Edward J. Kaminski, Jr. IBM System/390 Division, 522 South Road, Poughkeepsie, New York 12601 (eddiek@vnet.ibm.com). Mr. Kaminski received a B.S. in electrical engineering from Rensselaer Polytechnic Institute in 1987, joining IBM that same year. He is currently a Staff Engineer, and has worked on verification of shared L2 cache and system controller elements of the IBM S/390 systems: 6-way, 8-way, and 10-way IBM ES/9000, and S/390 G4. Mr. Kaminski received IBM Team Awards for his work on the 10-way IBM ES/9000 in 1993 and S/390 G3 common chip verification in 1996, and an IBM Invention Achievement Award for his work on the TIMEDIAG/GENRAND tools in 1995.

Thomas E. Gilbert IBM System/390 Division, 522 South Road, Poughkeepsie, New York 12601 (tgilbert@vnet.ibm.com). Mr. Gilbert joined IBM in 1974 and has held many technical and management positions. He is currently an Advisory Engineer in IBM S/390 design verification, working on the CMOS clock chip and system integration of the S/390 G4 system. His previous verification experiences include team leader and verification engineer in connection with various S/390 systems and CMOS channels. He has been working in design verification since 1984. Mr. Gilbert received an IBM Outstanding Innovation Award in 1988 for his work on I/O subsystem drivers, an IBM Outstanding Technical Achievement Award in 1990 for his work on scan-ring modeling, and an IBM Team Award for his work on the S/390 G3 common chip verification.

Steven M. Licker IBM System/390 Division, 522 South Road, Poughkeepsie, New York 12601 (slicker@vnet.ibm.com). Mr. Licker is an Advisory Engineer working in IBM S/390 design verification. He joined IBM in 1977, and has held a number of technical and management positions in engineering systems testing on the IBM 308X and 3090 projects. Mr. Licker has spent the last ten years doing processor and system simulation on the IBM ES/9000 and S/390 G4 systems. He received an IBM Team Award for S/390 G3 common chip verification in 1996.

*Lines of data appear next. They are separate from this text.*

-- ==== Sys2Proof/Laws/Step.lean ====
section
/-!
SUPPORT. Everything a step that goes on can have been.
-/

namespace Sys2Proof.Machine

/-- A step that goes on waited, let a sample pass, took a reset, ran an operation, or took IllegalOp. -/
theorem step_next_cases {s t : State} (h : step s = .next t) :
    (s.fault = false ∧ t = s) ∨ (s.fault = false ∧ ∃ rest, t = s.withInputs rest) ∨
      (∃ rest, t = (s.withInputs rest).applyReset) ∨
      (s.fault = false ∧ ∃ p rest, s.inputs = p :: rest ∧ p.rst = false ∧ p.opValid = true ∧
        ((∃ i, decode p.opWord = .ok i ∧ exec i (s.withInputs rest) = .next t) ∨
          (∃ e, decode p.opWord = .error e ∧ t = (s.withInputs rest).takeFault .illegalOp p.opWord))) := by
  unfold step at h
  cases hx : fetch s with
  | waiting =>
    have hf : s.fault = false := by
      by_contra hf
      rcases fetch_faulted (by simpa using hf) with ⟨r, -, he⟩ | ⟨-, he⟩ <;> simp [he] at hx
    exact .inl ⟨hf, by simpa [hx, eq_comm] using h⟩
  | idle rest =>
    have hf : s.fault = false := by
      by_contra hf
      rcases fetch_faulted (by simpa using hf) with ⟨r, -, he⟩ | ⟨-, he⟩ <;> simp [he] at hx
    exact .inr (.inl ⟨hf, rest, by simpa [hx, eq_comm] using h⟩)
  | reset rest => exact .inr (.inr (.inl ⟨rest, by simpa [hx, eq_comm] using h⟩))
  | word w rest =>
    obtain ⟨hf, p, hi, hr, hv, rfl⟩ := fetch_word_iff.1 hx
    refine .inr (.inr (.inr ⟨hf, p, rest, hi, hr, hv, ?_⟩))
    simp only [hx, runWord] at h
    split at h
    · exact .inl ⟨_, ‹_›, h⟩
    · exact .inr ⟨_, ‹_›, (illegalWord_next_iff.1 h).2⟩
  | stuck => simp [hx] at h

end Sys2Proof.Machine
end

Robert G. Sheldon IBM System/390 Division, 522 South Road, Poughkeepsie, New York 12601 (rgs@vnet.ibm.com). Mr. Sheldon is a Staff Programmer who, for the past twelve years, has worked on simulation accelerators (EVE) in support of IBM S/390 system simulation. He received an M.S. in computer science from Purdue University in 1976, and did postgraduate study at the University of California at Berkeley.

William D. Wollyung IBM System/390 Division, 522 South Road, Poughkeepsie, New York 12601 (bwollyung@vnet.ibm.com). Mr. Wollyung joined IBM in 1974, and has worked in the simulation area since 1983. He is currently an Advisory Engineer working on storage controller simulation; he also worked on the hardware design verification of the IBM ES/9000 and S/390 G4 processors. In 1989 Mr. Wollyung received an IBM Outstanding Technical Achievement Award for his work on 3090 S simulation, and in 1991 he received an IBM Gold Level Quality Award for his work on the 9121 simulation team.

William J. Lewis IBM System/390 Division, 522 South Road, Poughkeepsie, New York 12601 (wjlewis@vnet.ibm.com). Mr. Lewis joined IBM in 1982 and is currently an Advisory Programmer. He received a B.A. degree in computer science from the State University of New York at Oswego. He started in the hardware performance area working on workload characterization and storage hierarchy modeling. Mr. Lewis has been working on CP, storage, and I/O microcode verification since 1985, except for a brief return to performance to do CP modeling.

Robert J. Adkins IBM System/390 Division, 522 South Road, Poughkeepsie, New York 12601 (radkins@vnet.ibm.com). Mr. Adkins is a Staff Software Engineer who is currently working on storage controller element simulation. From 1985 through 1995, Mr. Adkins was responsible for hardware design verification of the IBM ES/9000 and S/390 G4 processors. In 1991 he received an IBM Outstanding Technical Achievement Award for his work on ES/9000 processor simulation.